Perdana Menteri Israel Benjamin Netanyahu dan Presiden AS Joe Biden berbicara pada hari Minggu tentang upaya untuk mencapai kesepakatan gencatan senjata dan pembebasan sandera dalam perang Israel-Hamas, sebuah tanda peningkatan dorongan untuk mencapai kesepakatan sebelum pelantikan Donald Trump mendatang.
Pembicaraan yang dimediasi selama setahun terakhir oleh Amerika Serikat, Mesir dan Qatar berulang kali terhenti ketika mereka tampaknya hampir mencapai kesepakatan. Dalam beberapa hari terakhir, para pejabat AS telah menyatakan harapan untuk mencapai kesepakatan.
Percakapan telepon pada hari Minggu antara Biden dan Netanyahu terjadi ketika kepala badan intelijen asing Mossad Israel, David Barnea, dan penasihat utama Biden di Timur Tengah, Brett McGurk, keduanya berada di ibu kota Qatar, Doha. Kehadiran Barnea, yang dikonfirmasi oleh kantor Netanyahu, berarti para pejabat tinggi Israel yang perlu menandatangani perjanjian apa pun kini terlibat dalam pembicaraan.
McGurk sedang mengerjakan rincian akhir dari naskah yang akan disampaikan kepada kedua belah pihak, kata penasihat keamanan nasional Biden, Jake Sullivan, kepada CNN. Negara Persatuan. Namun dia mengatakan dia tidak bisa memperkirakan apakah kesepakatan bisa dicapai pada 20 Januari, hari pelantikan.

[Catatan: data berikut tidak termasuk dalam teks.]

theorem Res.Kept.ownSecondary (counted : Bool) (a : CReq) (set : Nat) (x : SWay) (s : State) :
    Res.Kept s (ownSecondary counted a set x s) := by
  unfold Machine.ownSecondary
  dsimp only
  split
  · refine Res.Kept.bind (makeRoom _ s) fun room t => ?_
    split
    · exact giveUp _ _
    · exact afterReply (((Machine.Kept.count t _).trans (Machine.Kept.request _ _ _)).trans (Machine.Kept.settle _ _))
        fun _ t => Machine.Kept.claim _ _ _ t
  · exact (Machine.Kept.count s _).trans (Machine.Kept.claim _ _ _ _)
  · exact Machine.Kept.refl s

theorem Res.Kept.ownIfNeeded (counted : Bool) (a : CReq) (set : Nat) (x : SWay) (s : State) :
    Res.Kept s (ownIfNeeded counted a set x s) := by
  unfold Machine.ownIfNeeded
  split
  · exact ownSecondary _ _ _ _ s
  · exact Machine.Kept.refl s

theorem Kept.reindexSecondary (a : CReq) (set : Nat) (w : Bool) (s : State) : Kept s (reindexSecondary a set w s) := by
  unfold Machine.reindexSecondary
  dsimp only
  split
  · exact refl s
  · exact (purgePrimary _ _ _ s).trans (setStag _ _ _ _)

theorem Res.Kept.hitSecondary (a : CReq) (set : Nat) (w : Bool) (s : State) : Res.Kept s (hitSecondary a set w s) :=
  Res.Kept.mono ((((Machine.Kept.count s _).trans (Machine.Kept.use a _)).trans (Machine.Kept.setMru _ _ _)).trans
    (Machine.Kept.reindexSecondary _ _ _ _)) (ownIfNeeded _ _ _ _ _)

theorem Kept.victimSecondary (pa : PAddr) (set : Nat) (s : State) : Kept s (victimSecondary pa set s).2 := by
  unfold Machine.victimSecondary
  dsimp only
  split
  · exact refl s
  · exact setMru s _ _

theorem Kept.noteMiss (a : CReq) (s : State) : Kept s (noteMiss a s) := by
  unfold Machine.noteMiss
  split
  · exact count s _
  · exact Kept.ite (count s _) ((count s _).trans (sctp _ _))

theorem Res.Kept.missSecondary (a : CReq) (set : Nat) (s : State) : Res.Kept s (missSecondary a set s) := by
  unfold Machine.missSecondary
  refine Res.Kept.bind (makeRoom _ s) fun room t => ?_
  dsimp only
  refine Res.Kept.mono (t := if (evictionPending a.pa t || outgoingFull t) = true then drain t else t)
    (Machine.Kept.ite (Machine.Kept.drain t) (Machine.Kept.refl t)) ?_
  generalize (if (evictionPending a.pa t || outgoingFull t) = true then drain t else t) = u
  split
  · exact giveUp _ _
  · refine afterReply ?_ fun _ t => ownIfNeeded _ _ _ _ t
    exact ((((Machine.Kept.noteMiss a _).trans (Machine.Kept.victimSecondary a.pa set _)).trans
      (Machine.Kept.request _ _ _)).trans (Machine.Kept.evictSecondary _ _ _ _)).trans (Machine.Kept.settle _ _)

theorem Res.Kept.joinRequest (a : CReq) (o : Outstanding) (s : State) : Res.Kept s (joinRequest a o s) := by
  unfold Machine.joinRequest
  split
  · exact giveUp _ s
  · exact afterReply (Machine.Kept.settle _ s) fun _ t =>
      Res.Kept.mono (Machine.Kept.reindexSecondary _ _ _ t) (ownIfNeeded _ _ _ _ _)

theorem Res.Kept.secondaryAccess (a : CReq) (s : State) : Res.Kept s (secondaryAccess a s) := by
  unfold Machine.secondaryAccess
  split
  · exact joinRequest _ _ s
  · refine Res.Kept.mono (Machine.Kept.lookupSecondary a.pa s) (Res.Kept.bind (errGate _ _) fun _ t => ?_)
    split
    · exact hitSecondary _ _ _ _
    · exact missSecondary _ _ _

theorem Kept.refillQuads (x : SWay) (pa : PAddr) (set k n : Nat) (s : State) :
    Kept s (refillQuads x pa set k n s).2 := by
  unfold Machine.refillQuads
  split
  · exact refl s
  · exact readQuads _ _ _ _ _ s

/-! ## The data cache -/

theorem Kept.checkDSet (set : Nat) (pidx : BitVec 11) (s : State) : Kept s (checkDSet set pidx s).2 := by
  unfold Machine.checkDSet
  dsimp only
  split
  · exact reportError _ s
  · exact refl s

theorem Kept.checkDTags (va : DWord) (s : State) : Kept s (checkDTags va s).2 := checkDSet _ _ s

theorem Kept.victimPrimary (v0 v1 lru : Bool) (s : State) : Kept s (victimPrimary v0 v1 lru s).2 := by
  unfold Machine.victimPrimary; split <;> exact ⟨rfl, id⟩

theorem Kept.recordMiss (a : CReq) (missed : Bool) (s : State) : Kept s (recordMiss a missed s) :=
  Kept.ite (missAddr s _) (refl s)

theorem Res.Kept.refillD (a : CReq) (x : SWay) (s : State) : Res.Kept s (refillD a x s) := by
  unfold Machine.refillD
  dsimp only
  refine Res.Kept.mono (((Machine.Kept.victimPrimary _ _ _ s).trans (Machine.Kept.writeBackD _ _ _)).trans
    (Machine.Kept.refillQuads _ _ _ _ _ _)) (Res.Kept.bind (errGate _ _) fun _ t => ?_)
  exact ((Machine.Kept.fillLine _ _ _ _ t).trans (Machine.Kept.setDtag _ _ _ _)).trans (Machine.Kept.recordMiss _ _ _)

theorem Kept.enterSctp (a : CReq) (f : CacheEvents → CacheEvents) (s : State) : Kept s (enterSctp a f s) :=
  Kept.ite (count s f) (Kept.ite (Kept.ite (refl s) ((count s f).trans (sctp _ _)))
    (Kept.ite (refl s) ((count s f).trans (sctp _ _))))

theorem Res.Kept.dMiss (a : CReq) (s : State) : Res.Kept s (dMiss a s) := by
  unfold Machine.dMiss
  refine Res.Kept.bind (Res.Kept.mono (Machine.Kept.enterSctp a _ s) (secondaryAccess a _)) fun sw t => ?_
  refine Res.Kept.mono (Machine.Kept.count t fun e => { e with
    prefFills := e.prefFills + (sw.isSome || e.scMissD != s.events.scMissD).toNat }) ?_
  split
  · exact Machine.Kept.refl _
  · refine Res.Kept.bind (refillD _ _ _) fun w u => ?_
    split
    · exact Machine.Kept.setDlru _ _ _
    · exact Machine.Kept.refl u

theorem Res.Kept.dAccess (a : CReq) (s : State) : Res.Kept s (dAccess a s) := by
  unfold Machine.dAccess
  dsimp only
  refine Res.Kept.mono (Machine.Kept.checkDTags a.va s) (Res.Kept.bind (errGate _ _) fun _ t => ?_)
  split
  · exact Machine.Kept.hang t
  · split
    · next w _ =>
      have h := Machine.Kept.setDlru t (dSet a.va) (!w)
      split
      · refine Res.Kept.bind (Res.Kept.mono (h.trans (Machine.Kept.enterSctp a _ _)) (secondaryAccess a _)) fun sw u => ?_
        split
        · exact Machine.Kept.refl u
        · split
          · exact Machine.Kept.refl u
          · exact refillD _ _ u
      · exact h
    · exact dMiss _ t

“Kami sangat, sangat dekat,” katanya. “Namun, menjadi sangat dekat tetap berarti kita masih jauh karena sampai Anda benar-benar mencapai garis finis, kita belum sampai di sana.”

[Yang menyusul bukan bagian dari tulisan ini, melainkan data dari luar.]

/-- The first reply listed, if it is one that counts. -/
theorem receive_reply {s : State} {r : Reply} {rs : List Reply} (h : s.ext.replies = r :: rs)
    (hc : r.completion = .err ∨ r.completion = .ack ∧ r.withData = true) :
    receive true true s = (r, reportCycles r { s with ext := { s.ext with replies := rs } }) := by
  unfold receive takeReply
  rw [h]
  unfold nextReply
  rw [if_neg (by rcases hc with h | ⟨h, _⟩ <;> rw [h] <;> simp)]
  dsimp only
  rw [if_neg (by rcases hc with h | ⟨h, h'⟩ <;> simp [h] <;> simp [h'])]

/-- What the lost and corrected cycles of a response report changes neither the physical map nor memory. -/
theorem reportCycles_same (r : Reply) (s : State) :
    (reportCycles r s).hw = s.hw ∧ (reportCycles r s).mem = s.mem := by
  have report : ∀ e s, (reportError e s).hw = s.hw ∧ (reportError e s).mem = s.mem := by
    intro e s; unfold reportError postError; (repeat' split) <;> exact ⟨rfl, rfl⟩
  unfold reportCycles
  have h1 : ∀ n (t : State), (Nat.repeat (reportError (.sysBus false true false)) n t).hw = t.hw ∧
      (Nat.repeat (reportError (.sysBus false true false)) n t).mem = t.mem := by
    intro n t
    induction n with
    | zero => exact ⟨rfl, rfl⟩
    | succ n ih => exact ⟨(report _ _).1.trans ih.1, (report _ _).2.trans ih.2⟩
  have h2 : ∀ n (t : State), (Nat.repeat (fun s : State => s.emit .corErr) n t).hw = t.hw ∧
      (Nat.repeat (fun s : State => s.emit .corErr) n t).mem = t.mem := by
    intro n t
    induction n with
    | zero => exact ⟨rfl, rfl⟩
    | succ n ih => exact ⟨ih.1, ih.2⟩
  exact ⟨(h2 _ _).1.trans (h1 _ _).1, (h2 _ _).2.trans (h1 _ _).2⟩

/-- A reference that goes uncached has an uncached algorithm; of a store it is algorithm 2. -/
theorem UncachedRef.algorithm {s : State} {va : DWord} {pa : PAddr} {n : Nat} {kind : AccessKind} {x : Xlate}
    (h : UncachedRef s va pa n kind x) : isCached x.ca = false ∧ isUncached x.ca = true := by
  rcases h.uncached with e | ⟨_, e⟩ <;> rw [e] <;> exact ⟨rfl, rfl⟩

theorem UncachedRef.store {s : State} {va : DWord} {pa : PAddr} {n : Nat} {x : Xlate}
    (h : UncachedRef s va pa n .store x) : x.ca = 2#3 := by
  rcases h.uncached with e | ⟨e, _⟩
  · exact e
  · cases e

/-- An uncached read of RAM that is acknowledged at once. -/
theorem uncachedRead_ram {s : State} {kind : AccessKind} {cause uc : BitVec 2} {pa : PAddr} {n : Nat} (hn : 0 < n)
    (hf : s.busFree) (hr : s.ext.replies = []) (hm : ∀ a, pa.toNat ≤ a → a < pa.toNat + n → s.physAt a = .ram) :
    uncachedRead false kind cause pa n uc s =
      .ok (readBytes (Memory.read s.mem) pa.toNat n) (s.emit (.dspRead 0#3 pa n uc cause)) := by
  unfold uncachedRead
  have h0 := receive_default (s := s.emit (.dspRead 0#3 pa n uc cause)) true true hr
  have h1 : (s.emit (.dspRead 0#3 pa n uc cause)).physAt pa.toNat = .ram := hm _ (le_refl _) (by omega)
  have h2 : readBytes (s.emit (.dspRead 0#3 pa n uc cause)).physByte pa.toNat n =
      readBytes (Memory.read s.mem) pa.toNat n := by
    rw [readBytes_eq_map, readBytes_eq_map]
    refine List.map_congr_left fun k hk => ?_
    have hk := List.mem_range.1 hk
    unfold State.physByte
    rw [show (s.emit (.dspRead 0#3 pa n uc cause)).physAt (pa.toNat + k) = .ram from hm _ (by omega) (by omega)]
    rfl
  rw [drain_free hf, makeRoom_free hf, Res.bind_ok]
  dsimp only
  rw [if_neg (by rw [uncachedPending_free hf]; decide), nextNumber_free hf, h0]
  dsimp only
  rw [h1, if_neg (by rintro ⟨_, h⟩; cases h)]
  dsimp only
  rw [if_neg (by decide)]
  exact congrArg (fun l => Res.ok l _) h2

theorem readAt_uncached {s : State} {cause : BitVec 2} {x : Xlate} {pa : PAddr} {n : Nat} (hn : 0 < n) (hc : isCached x.ca = false ∧ isUncached x.ca = true)
    (hw : watchMatch s pa .load = true → watchLive s = false) (hg : s.ext.gather = none) (hf : s.busFree)
    (hr : s.ext.replies = []) (hm : ∀ a, pa.toNat ≤ a → a < pa.toNat + n → s.physAt a = .ram) :
    readAt cause x pa n s =
      .ok (readBytes (Memory.read s.mem) pa.toNat n) ((s.watched pa .load).emit (.dspRead 0#3 pa n x.uc cause)) := by
  unfold readAt
  obtain ⟨h1, h2⟩ := hc
  have h3 : flushGather s = s := flushGather_idle hf hg
  simp only [watch_off hw, h1, h2, Bool.false_eq_true, if_false, if_true, h3]
  rw [uncachedRead_ram hn hf hr hm, Res.bind_ok]
  unfold State.watched latchWatch
  split <;> rfl

/-- An uncached read of RAM whose response is ERR or bad data. -/
theorem uncachedRead_fails {s : State} {kind : AccessKind} {cause uc : BitVec 2} {pa : PAddr} {n : Nat} {r : Reply}
    {rs : List Reply} (hf : s.busFree) (hr : s.ext.replies = r :: rs) (hb : readFails r)
    (hm : s.physAt pa.toNat = .ram) :
    uncachedRead false kind cause pa n uc s = .exc (.busError kind) (reportCycles r
      { s with ext := { s.ext with bus := .dspRead 0#3 pa n uc cause :: s.ext.bus, replies := rs } }) := by
  unfold uncachedRead
  have h0 := receive_reply (s := s.emit (.dspRead 0#3 pa n uc cause)) hr
    (by rcases hb with h | ⟨h, k, _⟩; exacts [.inl h, .inr ⟨h, k⟩])
  rw [drain_free hf, makeRoom_free hf, Res.bind_ok]
  dsimp only
  rw [if_neg (by rw [uncachedPending_free hf]; decide), nextNumber_free hf, h0]
  dsimp only
  rw [if_neg]
  · rcases hb with h | ⟨h, _, h'⟩
    · rw [h]; rfl
    · rw [h]; dsimp only; rw [if_pos h']; rfl
  · rintro ⟨_, h⟩
    unfold State.physAt at h hm
    rw [(reportCycles_same _ _).1] at h
    exact absurd (hm.symm.trans h) (by decide)

/-- An uncached read whose response brings a doubleword takes its bytes from their lanes (R928, R955). -/
theorem uncachedRead_data {s : State} {kind : AccessKind} {cause uc : BitVec 2} {pa : PAddr} {n : Nat} {r : Reply}
    {rs : List Reply} {d : DWord} (hf : s.busFree) (hr : s.ext.replies = r :: rs) (hd : BringsData r d)
    (hm : s.physAt pa.toNat = .ram) :
    uncachedRead false kind cause pa n uc s = .ok (readBytes (fun a => d.extractLsb' (laneOf s.bigEndianMem a) 8) pa.toNat n)
      { s with ext := { s.ext with bus := .dspRead 0#3 pa n uc cause :: s.ext.bus, replies := rs } } := by
  unfold uncachedRead
  have h0 := receive_reply (s := s.emit (.dspRead 0#3 pa n uc cause)) hr (.inr ⟨hd.ack, hd.came⟩)
  rw [drain_free hf, makeRoom_free hf, Res.bind_ok]
  dsimp only
  rw [if_neg (by rw [uncachedPending_free hf]; decide), nextNumber_free hf, h0]
  have hc : ∀ t, reportCycles r t = t := by intro t; unfold reportCycles; rw [hd.clean.1, hd.clean.2]; rfl
  rw [hc]
  dsimp only
  rw [if_neg (by rintro ⟨_, h⟩; exact absurd (hm.symm.trans h) (by decide)), hd.ack]
  dsimp only
  rw [hd.good, if_neg (by decide)]
  congr 2
  funext a
  unfold replyByte
  rw [hd.data]; rfl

Gedung Putih dan kantor Netanyahu mengonfirmasi percakapan telepon antara kedua pemimpin tersebut tanpa memberikan rincian.
Hanya satu gencatan senjata singkat yang berhasil dicapai dalam 15 bulan perang, dan itu terjadi pada minggu-minggu awal pertempuran. Menteri Luar Negeri AS Antony Blinken mengatakan minggu ini bahwa kesepakatan tersebut “sangat dekat” dan dia berharap untuk menyelesaikannya sebelum menyerahkan diplomasi kepada pemerintahan Trump yang akan datang.
Yang sedang dibahas saat ini adalah gencatan senjata bertahap, dengan Netanyahu memberi isyarat bahwa ia hanya berkomitmen pada tahap pertama, yaitu pembebasan sebagian sandera sebagai imbalan atas penghentian pertempuran selama berminggu-minggu.
Hamas bersikeras meminta penarikan penuh pasukan Israel dari wilayah yang sebagian besar hancur, namun Netanyahu bersikeras menghancurkan kemampuan Hamas untuk berperang di Gaza.
Permasalahan dalam perundingan tersebut mencakup sandera mana yang akan dibebaskan pada bagian pertama perjanjian gencatan senjata bertahap, siapa saja yang akan membebaskan warga Palestina yang dipenjarakan, dan sejauh mana penarikan pasukan Israel dari pusat-pusat pemukiman di Gaza.
Kampanye Israel di Gaza telah menewaskan lebih dari 46.000 warga Palestina, mayoritas perempuan dan anak-anak, menurut Kementerian Kesehatan di wilayah tersebut, yang penghitungannya tidak memberikan rincian antara pejuang dan warga sipil.
Kampanye Israel dipicu oleh serangan Hamas pada 7 Oktober 2023, di mana militan membunuh sekitar 1.200 orang dan menculik sekitar 250 lainnya, menurut penghitungan Israel.
Keluarga dari sekitar 100 sandera yang masih ditahan di Gaza mendesak Netanyahu untuk mencapai kesepakatan untuk memulangkan orang-orang yang mereka cintai. Warga Israel kembali berunjuk rasa pada Sabtu malam di kota Tel Aviv, dengan foto-foto sandera dipajang.
Di Gaza, warga Palestina mengurangi harapan mereka untuk menghentikan kampanye Israel, yang telah menghancurkan sebagian besar wilayah tersebut dan memaksa lebih dari 80 persen dari 2,3 juta penduduknya meninggalkan rumah mereka.
“Kami mendengar adanya perundingan setiap hari, namun kami tidak melihat apa pun,” kata Mazen Hammad, warga kota Khan Younis di bagian selatan. “Ketika kami melihatnya di lapangan, kami yakin ada gencatan senjata.”